Ms Chew added that passers-by helped to call the police and an ambulance arrived within 10 minutes.

A Hong Kong police spokesman said Ms Yeong was trapped under the bus and had to be rescued by firemen.

She was rushed to Queen Elizabeth Hospital and taken into the operating theatre at about 9pm. She was in there for about 17 hours, coming out only after 2pm the next day, Ms Chew said.

Ms Yeong's father and brother arrived in Hong Kong on a flight from Singapore a few hours later.

Mr Jeremy Yeong, 32, an assistant engineer, told TNP that he was at home with his mother when they learnt about his sister's accident.

"We immediately made arrangements to fly over. Thankfully, a flight had been delayed and we managed to get seats," he said.

While he does not know the full extent of his sister's injuries, doctors have told him that she has a pelvic fracture and a serious leg injury.

"Her condition is stable now but she's still in critical condition," he said.

"She has regained consciousness and could acknowledge our presence. But doctors said she requires more surgery and won't be going back to Singapore any time soon."

Mr Yeong and his father are staying with a friend of Ms Yeong's colleague while in Hong Kong.


An SPH spokesman said the company has alerted its staff at the Hong Kong office to provide support and assistance to Ms Yeong's family members. They are closely monitoring the situation.

Ms Yeong's supervisor, Ms Rachael Ang, has also flown to Hong Kong to provide assistance to the family.

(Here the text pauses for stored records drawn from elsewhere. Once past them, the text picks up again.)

-- ==== Sys2Proof/Word.lean ====
section
/-! DEFINITION. The word types of the YC620 and the numbered things of its manual (00_scope, "Conventions"). -/

namespace Sys2Proof

/-- A lane of a word: 8 bits. -/
abbrev Byte := BitVec 8

/-- Half a word. -/
abbrev Half := BitVec 16

/-- A word of record memory: 32 bits. -/
abbrev Word := BitVec 32

/-- Yard time and every stamp taken from it: a 32-bit count of seconds (R193). -/
abbrev Time := BitVec 32

/-- A word address: 20 bits, counting words (R1). -/
abbrev WordAddr := BitVec 20

/-- A lane mask: bit `k` stands for lane `k` (R1). -/
abbrev Mask := BitVec 4

/-- Bus masters are numbered 0-7 (R1). -/
abbrev Initiator := Fin 8

/-- Bays are numbered 0-159. -/
abbrev BayNo := Fin 160

/-- Feeders are numbered 0-7. -/
abbrev FeederNo := Fin 8

/-- A radio address: 10 bits; 0 belongs to no radio. -/
abbrev RadioAddr := BitVec 10

/-- A reading's sequence, modulo 256 (R29). -/
abbrev Seq := BitVec 8

end Sys2Proof
end

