-- ==== Sys2Proof/Machine/Ops.lean ====
section
/-! DEFINITION. The named operations over record memory and over the blocks' own state that every step is built from. -/

namespace Sys2Proof.Machine

/-! ## Record memory -/

/-- The byte at a byte address; an unlisted one reads `Config.unlistedByte`. -/
def Memory.read : Memory → Nat → Byte
  | [], _ => Config.unlistedByte
  | (x, v) :: rest, a => if x = a then v else Memory.read rest a

/-- Put a listed byte at its place. -/
def Memory.insert (a : Nat) (v : Byte) : Memory → Memory
  | [] => [(a, v)]
  | (x, w) :: rest =>
    if a < x then (a, v) :: (x, w) :: rest
    else if a = x then (a, v) :: rest
    else (x, w) :: Memory.insert a v rest

/-- Remove the entry of an address. -/
def Memory.erase (a : Nat) : Memory → Memory
  | [] => []
  | (x, w) :: rest =>
    if a < x then (x, w) :: rest
    else if a = x then rest
    else (x, w) :: Memory.erase a rest

/-- Write one byte, keeping the canonical form. -/
def Memory.write (m : Memory) (a : Nat) (v : Byte) : Memory :=
  if v = Config.unlistedByte then Memory.erase a m else Memory.insert a v m

/-- Addresses rise from `lo` on and no entry equals what an unlisted address reads as. -/
def Memory.wfFrom : Nat → Memory → Bool
  | _, [] => true
  | lo, (x, v) :: rest => lo ≤ x && v != Config.unlistedByte && Memory.wfFrom (x + 1) rest

/-- The canonical form of record memory. -/
def Memory.wf (m : Memory) : Bool := Memory.wfFrom 0 m

/-- Lane `k` of a word: lane 0 holds bits 7-0, lane 3 bits 31-24 (00_scope). -/
def laneOf (w : Word) (k : Nat) : Byte := w.extractLsb' (8 * k) 8

/-- The word at a word address. -/
def Memory.readWord (m : Memory) (w : Nat) : Word :=
  Memory.read m (4 * w + 3) ++ Memory.read m (4 * w + 2) ++ Memory.read m (4 * w + 1) ++ Memory.read m (4 * w)

/-- `n` consecutive words. -/
def Memory.readWords (m : Memory) (w : Nat) : Nat → List Word
  | 0 => []
  | n + 1 => Memory.readWord m w :: Memory.readWords m (w + 1) n

/-- Write lane `k` of a word where the mask sets it (R12). -/
def Memory.writeLane (m : Memory) (w : Nat) (mask : Mask) (x : Word) (k : Nat) : Memory :=
  if mask.getLsbD k then Memory.write m (4 * w + k) (laneOf x k) else m

/-- Write the lanes of one word that its mask sets; the others stay (R12). -/
def Memory.writeWord (m : Memory) (w : Nat) (mask : Mask) (x : Word) : Memory :=
  Memory.writeLane (Memory.writeLane (Memory.writeLane (Memory.writeLane m w mask x 0) w mask x 1) w mask x 2) w mask x 3

/-- Write consecutive words, each under its mask. -/
def Memory.writeWords (m : Memory) (w : Nat) : List (Mask × Word) → Memory
  | [] => m
  | (mask, x) :: rest => Memory.writeWords (Memory.writeWord m w mask x) (w + 1) rest

/-- The mask with all four lanes set. -/
def fullMask : Mask := 15

/-- Words written with all four lanes. -/
def fullWords (ws : List Word) : List (Mask × Word) := ws.map fun w => (fullMask, w)

/-! ## Tables -/

/-- The entry of a bay. -/
def State.bay (s : State) (b : BayNo) : BayEntry := s.bays[b]

/-- Replace the entry of a bay. -/
def State.setBay (s : State) (b : BayNo) (e : BayEntry) : State := { s with bays := s.bays.set b e }

/-- The entry of a feeder. -/
def State.feeder (s : State) (f : FeederNo) : Feeder := s.feeders[f]

/-- Replace the entry of a feeder. -/
def State.setFeeder (s : State) (f : FeederNo) (x : Feeder) : State := { s with feeders := s.feeders.set f x }

/-- The bay is held under the Bay Lock (R178). -/
def State.locked (s : State) (b : BayNo) : Bool := s.access.lock.any fun l => l.bay == b

/-- Yard time (R193). -/
def State.now (s : State) : Time := s.clock.time

/-! ## Counters and completions -/

/-- A 16-bit count that stops at 65535 (R17, R56, R70, R185). -/
def satAdd (c : Half) (n : Nat) : Half := BitVec.ofNat 16 (min 65535 (c.toNat + n))

/-- Set the counters; any change of any counter sets the counter changed mark (R195). -/
def State.count (s : State) (c : Counters) : State :=
  { s with
    counters := c
    status := { s.status with counterChanged := s.status.counterChanged || c != s.counters } }

/-- The counters after a completion (R17). -/
def Counters.afterCompletion (c : Counters) : Completion → Counters
  | .done _ => c
  | .retry => { c with retriesIssued := satAdd c.retriesIssued 1 }
  | .refuse => { c with refusalsIssued := satAdd c.refusalsIssued 1 }

/-- The Front Port gives the one completion of a request and counts it (R2, R17). -/
def State.complete (s : State) (i : Initiator) (c : Completion) : State :=
  State.count { s with front := ⟨none, some ⟨i, c⟩⟩ } (s.counters.afterCompletion c)

/-! ## The Status Writer's requests and the mailbox -/

/-- Ask the Status Writer for a rewrite (R195). -/
def State.wantRewrite (s : State) : State := { s with status := { s.status with wanted := true } }

/-- The current command finishes with a result, which waits for its result word burst (R190). -/
def State.finish (s : State) (r : Result) : State :=
  match s.mailbox.current with
  | none => s
  | some cmd =>
    { s with
      mailbox :=
        { s.mailbox with
          lastCode := cmd.code.setWidth 8
          lastResult := some r
          completions := s.mailbox.completions + 1
          progress := .finished }
      status := { s.status with resultPending := true } }

/-- Note where the current command stands (log 22). -/
def State.setProgress (s : State) (p : Progress) : State := { s with mailbox := { s.mailbox with progress := p } }

/-! ## Notice sources (R157, R158) -/

/-- The place of an alert kind in the scan order of one bay (R161). -/
def AlertKind.index : AlertKind → Fin 4
  | .defrost => 0
  | .fuel => 1
  | .door => 2
  | .link => 3

/-- The alert source of a bay and kind, numbered in scan order: bay 0 DEFROST, bay 0 FUEL, … (R161). -/
def alertSlot (b : BayNo) (k : AlertKind) : Fin 640 := ⟨b.val * 4 + k.index.val, by omega⟩

/-- Raise an alert condition; it replaces the one pending on its source (R157). -/
def Sources.raiseAlert (q : Sources) (b : BayNo) (k : AlertKind) (c : Condition) : Sources :=
  { q with alerts := q.alerts.set (alertSlot b k) (some c) }

/-- Raise a feeder condition (R119, R157). -/
def Sources.raiseFeeder (q : Sources) (f : FeederNo) (c : Condition) : Sources :=
  { q with feeders := q.feeders.set f (some c) }

/-- An order of bay `b` becomes pending: a bay already listed keeps its place and takes the new time (R158). -/
def Sources.orderPends (q : Sources) (b : BayNo) (t : Time) : Sources :=
  { q with
    orders :=
      if q.orders.any (fun e => e.1 == b) then q.orders.map fun e => if e.1 == b then (b, t) else e
      else q.orders ++ [(b, t)] }

/-- Bay `b` leaves the order list: its order is withdrawn or claimed (R158). -/
def Sources.orderLeaves (q : Sources) (b : BayNo) : Sources :=
  { q with orders := q.orders.filter fun e => e.1 != b }

/-- Withdraw the pending sources of a bay at UNMAP_TAG (R164). -/
def Sources.withdrawBay (q : Sources) (b : BayNo) : Sources :=
  Sources.orderLeaves
    { q with
      alerts :=
        (((q.alerts.set (alertSlot b .defrost) none).set (alertSlot b .fuel) none).set (alertSlot b .door) none).set
          (alertSlot b .link) none }
    b

/-- Raise an alert condition of a bay. -/
def State.raiseAlert (s : State) (b : BayNo) (k : AlertKind) (c : Condition) : State :=
  { s with sources := s.sources.raiseAlert b k c }

end Sys2Proof.Machine
end

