-- ==== Sys2Proof/Machine/Evaluate.lean ====
section
/-! DEFINITION. Evaluating a frame (R73, R74), the silence timer (R75) and occupancy (R76, R77), as changes of one entry. -/

namespace Sys2Proof.Machine

/-- The silent flag is cleared with RESUMED, and reported, when it was on (R74, R75). -/
def Work.resume (h : HandedFrame) (w : Work) : Work :=
  if w.bay.silent then
    (({ w with bay := { w.bay with silent := false } } : Work).raises .link
      (w.bay.radioCondition .resumed h.arrival (h.arrival - w.bay.silentSince))).report (.mayBeEligible w.bay.feeder)
  else w

/-- The store stage (R74). -/
def Work.storeStage (c : Ctx) (h : HandedFrame) (w : Work) : Work :=
  let stored : Work := { w with bay := { w.bay with reading := h.reading, readingHeld := true } }
  (stored.resume h).setTimer .silence (.start c.params.silenceLimit)

/-- The stages of one evaluation before the record is composed (R73). -/
def Work.evaluate (c : Ctx) (h : HandedFrame) (w : Work) : Work :=
  let w2 := (w.storeStage c h).fuelStage
  (w2.defrostStage c).doorStage w2.bay.defrost.state

/-- The silence timer's expiry (R75). -/
def Work.silenceExpires (c : Ctx) (w : Work) : Work :=
  let e := w.bay
  let since := if e.readingHeld then e.reading.arrival else e.occStart
  (({ w with bay := { e with silent := true, silentSince := c.now } } : Work).setTimer .silence .stopped).raises .link
    (e.radioCondition .silent c.now (c.now - since))

/-- The change of a non-stale expiry, by its timer and, for the defrost timer, the defrost state; a state without a
running defrost timer changes nothing (R68, R75, R99-R102, R144). -/
def Work.expires (c : Ctx) (t : BayTimer) (w : Work) : Work :=
  match t with
  | .silence => w.silenceExpires c
  | .door => w.doorExpires c
  | .defrost =>
    match w.bay.defrost.state with
    | .ordered => w.startWindowExpires c
    | .running => w.maxDefrostExpires c
    | .stopping => w.stopWindowExpires c
    | .draining => w.drainExpires c
    | .idle | .due | .self => w

/-- Stop the three timers of a bay. -/
def BayEntry.stopTimers (e : BayEntry) : BayEntry :=
  ((e.setTimer .silence .stopped).setTimer .defrost .stopped).setTimer .door .stopped

/-- A taken MAP_TAG's changes to the entry (R76, R79, R124, R137). -/
def Work.mapTag (c : Ctx) (a : RadioAddr) (k : UnitKind) (w : Work) : Work :=
  let e := w.bay.stopTimers
  let mapped : BayEntry :=
    { e with
      occupied := true
      radio := some a
      kind := k
      occStart := c.now
      link := some .hunt
      loading := false
      silent := false
      readingHeld := false
      reading := .zero
      defrost := { DefrostRecord.reset with orderNumber := e.defrost.orderNumber }
      fuel := ⟨.normal, none⟩
      door := ⟨.closed, 0, 0, .stopped⟩ }
  Work.setTimer { w with bay := mapped } .silence (.start c.params.silenceLimit)

/-- The bay gives up its grant, queue place, self-started count and pending order (R77, R79). -/
def Work.giveUp (w : Work) : Work :=
  let w1 :=
    match w.bay.defrost.state with
    | .ordered | .running | .stopping => w.release
    | .due => if w.bay.defrost.reason = DueReason.queued then w.report (.leaveQueue w.bay.feeder) else w
    | .self => w.report (.selfLeave w.bay.feeder)
    | .idle | .draining => w
  w1.withdrawOrder

/-- A taken UNMAP_TAG's changes to the entry (R77, R79, R124, R137). -/
def Work.unmapTag (w : Work) : Work :=
  let w1 := w.giveUp
  let e := w1.bay.stopTimers
  let d := e.defrost
  { w1 with
    bay :=
      { e with
        occupied := false
        radio := none
        link := none
        loading := false
        silent := false
        defrost :=
          { DefrostRecord.reset with
            lastEnd := d.lastEnd, orderNumber := d.orderNumber, lastKind := d.lastKind }
        fuel := { e.fuel with state := .normal }
        door := { e.door with state := .closed } } }

end Sys2Proof.Machine
end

She told TNP: "Kai Ting is very capable and was just promoted to assistant sales manager this year.

"She has been entrusted with some big accounts and we see the potential in her in becoming a great leader."

She described Ms Yeong as a "pleasant girl" who manages her colleagues and clients very well.

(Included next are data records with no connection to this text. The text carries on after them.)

/-! ## The queue, the front port and the pins -/

/-- O1. A step takes the command at the front of the queue and runs it on the state with the rest of the queue. -/
def Obligations.StepRunsTheFrontCommand : Prop :=
  ∀ (c : Instr) (s : State), step { s with pending := c :: s.pending } = exec c s

/-- O2. A command stops only where no bus can carry it (log 17): every well-formed command answers a next state, in every
state, and an ill-formed one is refused by name. While RESET_N is low no event but a pin's occurs (R18), and while a request
is outstanding no further one is presented (R1; log 6). -/
def Obligations.OnlyIllFormedCommandsStop : Prop :=
  (∀ (c : Instr) (s : State),
      (c.wellFormed = true → ∃ t, exec c s = .next t) ∧ (c.wellFormed = false → exec c s = .refused .illFormed))
    ∧ (∀ (c : Instr) (s : State), c.wellFormed = true →
      (s.pins.resetN = false → movesPin c = false → exec c s = .next s)
        ∧ (Live s → s.front.outstanding ≠ none → requestOf s c ≠ none → exec c s = .next s))

/-- O3. Every front-port and command-word row is the presentation of the request it spells (log 7). -/
def Obligations.RowsPresentTheirRequest : Prop :=
  ∀ (c : Instr) (r : Request) (s : State), requestOf s c = some r → c.wellFormed = true →
    exec c s = exec (.plainRequest r) s

/-- O4. RESET_N is released: every block takes its value (R4, R18, R37, R58, R106, R153, R168, R187, R192-R195), memory and
the queue are kept, and the first status rewrite, generation 1, has its first burst presented (R198). -/
def Obligations.ReleaseOfResetSetsEveryBlock : Prop :=
  ∀ (s : State) (m : BitVec 2), s.pins.resetN = false →
    ∃ t, exec (.resetNRelease m) s = .next t
      ∧ t.pending = s.pending ∧ t.mem = s.mem
      ∧ t.pins = { s.pins with resetN := true, memsize := m, attnN := true }
      ∧ t.front = ⟨none, none⟩
      ∧ t.decoder = ⟨m, .pass, ⟨⟨1023, 0⟩, ⟨1023, 0⟩, ⟨1023, 0⟩⟩⟩
      ∧ t.arbiter = ⟨.passThrough, none⟩
      ∧ t.counters = ⟨0, 0, 0, 0, 0, 0, 0, 0, 0, 0, 0, 0⟩
      ∧ t.inbox = []
      ∧ t.link.tagMap = [] ∧ (∀ k : Fin 16, t.link.unknown[k] = none) ∧ t.link.injection = none ∧ t.link.handOff = none
      ∧ (∀ b : BayNo, t.bay b =
          { occupied := false, radio := none, kind := .diesel, occStart := 0, link := none, loading := false,
            silent := false, silentSince := 0, readingHeld := false,
            reading := ⟨false, false, false, false, 0, 0, 0, 0, 0, 0, 0, 0⟩,
            settings := ⟨250, 100, 300, 2700, 360, 20, -5, 50, 30⟩,
            defrost := ⟨.idle, .queued, 0, 0, .stopped, none, 0, none, none, none⟩,
            fuel := ⟨.normal, none⟩, door := ⟨.closed, 0, 0, .stopped⟩,
            feeder := ⟨b.val / 20, by omega⟩, silence := .stopped, inFlight := false, waiting := [], held := [],
            deferred := none }) ∧ t.bursts = []
      ∧ (∀ f : FeederNo, t.feeder f = ⟨if s.pins.feederOk[f] then .active else .tripped, 2, [], 0, [], .stopped, 0⟩)
      ∧ (∀ i : Fin 640, t.sources.alerts[i] = none) ∧ (∀ f : Fin 8, t.sources.feeders[f] = none)
      ∧ (∀ k : Fin 16, t.sources.tags[k] = false) ∧ t.sources.orders = []
      ∧ t.ring.producer = 0 ∧ t.ring.consumer = 0 ∧ (∀ i : Fin 256, t.ring.shadow[i] = none) ∧ t.ring.scan = 639
      ∧ t.ring.inFlight = none
      ∧ t.access = ⟨[], none, none⟩
      ∧ t.mailbox = ⟨.idle, 0, 0, 0, none, .none, 0, none, 0⟩
      ∧ t.params = ⟨600, 180, 2700, 180, 300, 60, 1000, 2000, 2, 4, 3, 3⟩
      ∧ t.clock = ⟨0, 0⟩
      ∧ (∃ ws : List Word, t.status.presented = some (.block 1 ws) ∧ ws.length = 8 ∧ ws[0]? = some 0x00010000
          ∧ ws[2]? = some 0)
      ∧ t.status.rewrite = some 1 ∧ t.status.generation = 1 ∧ t.status.wanted = false
      ∧ t.status.resultPending = false ∧ t.status.counterChanged = false
      ∧ t.status.causeShown = s.pins.feederOk.any (fun high => !high)

/-- O5. RESET_N falls (R18): the outstanding request gets no completion, each word of a burst under way is wholly written or
wholly as it was, no other byte of memory changes, and ATTN_N is high (R167). With no burst that writes, memory is as it
was; and a result word burst under way writes nothing (R187; log 33). A fall while RESET_N is low changes nothing. -/
def Obligations.ResetFallCutsOneBurst : Prop :=
  ∀ s : State,
    (s.pins.resetN = false → exec .resetNFall s = .next s)
      ∧ (s.pins.resetN = true →
          ∃ t, exec .resetNFall s = .next t
            ∧ t.front = ⟨none, none⟩ ∧ t.pins = { s.pins with resetN := false, attnN := true } ∧ t.pending = s.pending
            ∧ ((∀ q, s.arbiter.granted = some q → s.burst q = none) → t.mem = s.mem)
            ∧ (∀ w, s.arbiter.granted = some .status → s.status.presented = some (.result w) → t.mem = s.mem)
            ∧ ∀ q a ws, s.arbiter.granted = some q → s.burst q = some (a, ws) → s.mem.wf = true →
                ∃ written : List Bool, written.length = ws.length
                  ∧ MemoryWritten s.mem t.mem a
                      ((written.zip ws).map fun p => (if p.1 then p.2.1 else 0, p.2.2)))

Mr Tan Ooi Boon, head of SPH's Print Classified, said: "We are deeply saddened to hear that Kai Ting is seriously hurt during her holiday in Hong Kong. All of us are praying for her recovery."

S'poreans in accidents overseas

MARCH 2014

Mr Chang Ho Tiong, who was working at the farms in Rochester, about 200km from Melbourne in Australia, was killed after a car ploughed into his four-wheel-drive.

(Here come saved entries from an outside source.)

/-- Settles O50: each kind's search by `search_from` and its companions, and the claim by `settle_of_claim`. -/
theorem claimFollowsItsOrder : Obligations.ClaimFollowsItsOrder := by
  unfold Obligations.ClaimFollowsItsOrder
  refine ⟨⟨⟨rfl, rfl, rfl, rfl, rfl⟩, ⟨rfl, rfl, rfl, rfl, rfl, rfl⟩, ⟨rfl, rfl, rfl⟩, ⟨rfl, rfl, rfl, rfl⟩, ⟨rfl, rfl⟩,
    fun _ _ => rfl, fun _ => rfl, fun _ _ => rfl, detail_counts⟩, ?_⟩
  intro s hmode hidle hroom blocked p ready claimed
  have hready := noticeReady_of_able hmode hidle hroom
  have hblocked (x : Source) (h : blocked x) : s.ring.blocked x = true := (s.ring.blocked_iff x).2 h
  refine ⟨fun b t rest o horders hpending => ?_, fun f c horders hc hb hlow => ?_,
    fun k u horders hfeeders hk hb hlow hu => ?_, fun horders hfeeders htags => ?_⟩
  · have hclaim := hready.trans (chooseSource_order horders)
    obtain ⟨hbays, hsources, -⟩ := settle_of_claim hclaim
    have hbay : (settle s).bay b = (clearOrder s (.order b)).bay b := by
      unfold State.bay
      rw [hbays]
    refine ⟨settle_ring_of_claim hclaim ((entryWords_order horders hpending).trans ?_), hsources, ?_⟩
    · cases o.feeder <;> rfl
    · rw [hbay]
      exact congrArg (fun e => e.defrost.pending) (setBay_bay_self s b _)
  · have hclaim : noticeReady s = some (.feeder f) := by
      rw [hready, chooseSource_of_no_order horders,
        chooseFeeder_lowest hc (Ring.not_blocked hb) fun g hg => (hlow g hg).imp_right (hblocked _)]
      rfl
    exact ⟨settle_ring_of_claim hclaim (entryWords_feeder hc), (settle_of_claim hclaim).2.1⟩
  · have hclaim : noticeReady s = some (.tag k) := by
      rw [hready, chooseSource_of_no_order horders, chooseFeeder_none fun g => (hfeeders g).imp_right (hblocked _),
        chooseTag_lowest hk (Ring.not_blocked hb) fun j hj => (hlow j hj).imp_right (hblocked _)]
      rfl
    exact ⟨settle_ring_of_claim hclaim (entryWords_tag hu), (settle_of_claim hclaim).2.1⟩
  · have hchosen : noticeReady s = chooseAlert s.sources s.ring := by
      rw [hready, chooseSource_of_no_order horders, chooseFeeder_none fun g => (hfeeders g).imp_right (hblocked _),
        chooseTag_none fun j => (htags j).imp_right (hblocked _)]
      rfl
    have hpassed (i : Fin 640) (h : ¬ ready i) : AlertPassed s.sources s.ring i :=
      (not_and_or.1 h).imp Decidable.not_not.1 fun h => hblocked _ (Classical.not_not.1 h)
    refine ⟨fun i d c hi hc hd hplace hearlier => ?_, fun h => ?_⟩
    · have hclaim := hchosen.trans
        (chooseAlert_first hc (Ring.not_blocked hi.2) hd hplace fun d' hd' => hpassed _ (hearlier d' hd'))
      exact ⟨settle_ring_of_claim hclaim (entryWords_alert hc), (settle_of_claim hclaim).2.1⟩
    · exact settle_eq_of_not_ready (hchosen.trans (chooseAlert_none fun i => hpassed i (h i)))

end Sys2Proof.Machine

/-! PROOFS. O48, O49: the yard tick, the microsecond timers and the idle period (R15, R175, R182, R184, R193; log 8, log 9). -/

namespace Sys2Proof.Machine

/-! ## Periods (R184, R193) -/

theorem lose_eq (n : Nat) (e : DelayedEntry) :
    e.lose n =
      match e.state with
      | .ready data left => ⟨e.key, .ready data (left - n)⟩
      | .queued => e := by
  obtain ⟨k, _ | _⟩ := e <;> rfl

theorem passPeriods_eq (n : Nat) (s : State) : passPeriods n s = afterPeriods n s := by
  have htable : s.access.table.map (DelayedEntry.lose n) = (afterPeriods n s).access.table :=
    List.map_congr_left fun e _ => lose_eq n e
  unfold passPeriods
  rw [htable]
  rfl

/-! ## The yard tick (R193) -/

/-- A timer at a yard tick, as the manual says it. -/
theorem Timer.tick_eq (t : Timer) : t.tick = match t with | .running left n => .running (left - 1) n | t => t := by
  cases t <;> rfl

theorem counterRewrite_eq (s : State) :
    counterRewrite s =
      if s.status.counterChanged then { s with status := { s.status with counterChanged := false, wanted := true } }
      else s := rfl

theorem tickTimers_status (s : State) : (tickTimers s).status = s.status := by
  unfold tickTimers
  split_ifs <;> rfl

theorem execYardTick_live {s : State} (h : Live s) : exec .yardTick s = .next (settle (yardTick s)) :=
  event_occurs (s := s) h rfl

theorem step_idle {s : State} (h : Live s) (hp : s.pending = []) : step s = .next (settle (refclkPeriod s)) :=
  (step_of_empty hp).trans (event_occurs h rfl)

/-- Settles O49: `tickTimers` and `counterRewrite` after the rest of the periods, and `step_idle`. -/
theorem yardTickCountsASecond : Obligations.YardTickCountsASecond := by
  unfold Obligations.YardTickCountsASecond
  refine ⟨fun s h => ?_, fun s hp => ⟨fun hr => ?_, fun h hb => ?_, fun h hb => ?_⟩⟩
  · intro u ticked v
    have hticked : Timer.tick = ticked := funext Timer.tick_eq
    have hu : tickClock (passPeriods (secondPeriods - s.clock.base) s) = u := by
      rw [passPeriods_eq]
      rfl
    have hv : tickTimers u = v := by
      show _ = if s.decoder.mode = .run then _ else u
      rw [← hticked]
      rfl
    rw [execYardTick_live h]
    unfold yardTick
    rw [hu, counterRewrite_eq, tickTimers_status, hv]
    rfl
  · rw [step_of_empty hp, event_low hr]
  · rw [step_idle h hp, show refclkPeriod s = passPeriods 1 s from if_pos hb, passPeriods_eq]
    rfl
  · rw [step_idle h hp, execYardTick_live h, show refclkPeriod s = yardTick s from if_neg (Nat.not_lt.2 hb)]

/-! ## A yard tick among the periods (R193; log 9) -/

theorem settle_access (s : State) : (settle s).access = s.access := by
  unfold settle
  rw [statusSettle_eq]
  exact noticeSettle_access s

theorem settle_haltDue (s : State) : (settle s).haltDue = (noticeSettle s).haltDue := by
  unfold settle
  rw [statusSettle_eq]
  rfl

theorem yardTick_pins (s : State) : (yardTick s).pins = s.pins := by
  unfold yardTick counterRewrite tickTimers
  split_ifs <;> rfl

/-- The part stays live over a yard tick: no HALT becomes due. -/
theorem yardTick_live {s : State} (h : Live s) : Live (settle (yardTick s)) := by
  obtain ⟨hpins, hhalt⟩ := h
  refine ⟨?_, ?_⟩
  · rw [settle_pins, yardTick_pins, hpins]
  · rw [settle_haltDue]
    exact haltDue_noticeSettle hhalt (yardTick_still s).noHalt (yardTick_grows s).busy

theorem tick_access (s : State) :
    (settle (yardTick s)).access = (passPeriods (secondPeriods - s.clock.base) s).access :=
  (settle_access _).trans (yardTick_access s)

In the same month, Mr Jonathan Lim was in a white sport utility vehicle that hit an elephant in Thailand. He died from his injuries in hospital.


Hotel reservations officer Faridah Siraj Nor, 46, flew to South India on Nov 13 to attend the engagement party of a former colleague.

But tragedy struck when she fell off her motorbike, lost consciousness and died later in hospital.


Mr Ooi Hong Kim, 61, was riding with seven friends from Singapore to Ipoh on the Sungai Koyan route when his bike skidded and crashed. He was killed on the spot.


Ms Norlia Mohamad, 49, died in Malaysia after the car she was in collided with another vehicle.

In the same month, Military Expert 3 Ganeson Thevarajah, an Air Force engineer, died in a highway accident in Southern Queensland, Australia.

APRIL 2013

Ms Rita Marie Gilbert, 42, and her husband, Malaysian Kumar Arunasalam, 40, died in a car crash while heading to Malacca to make preparations for their wedding ceremony.

MARCH 2013

Jockey Brethem Tai, 37, was killed in a car accident in New South Wales, Australia. He was driving alone when his car swerved to avoid an object and hit a pole.

This article was published on April 4 in The New Paper.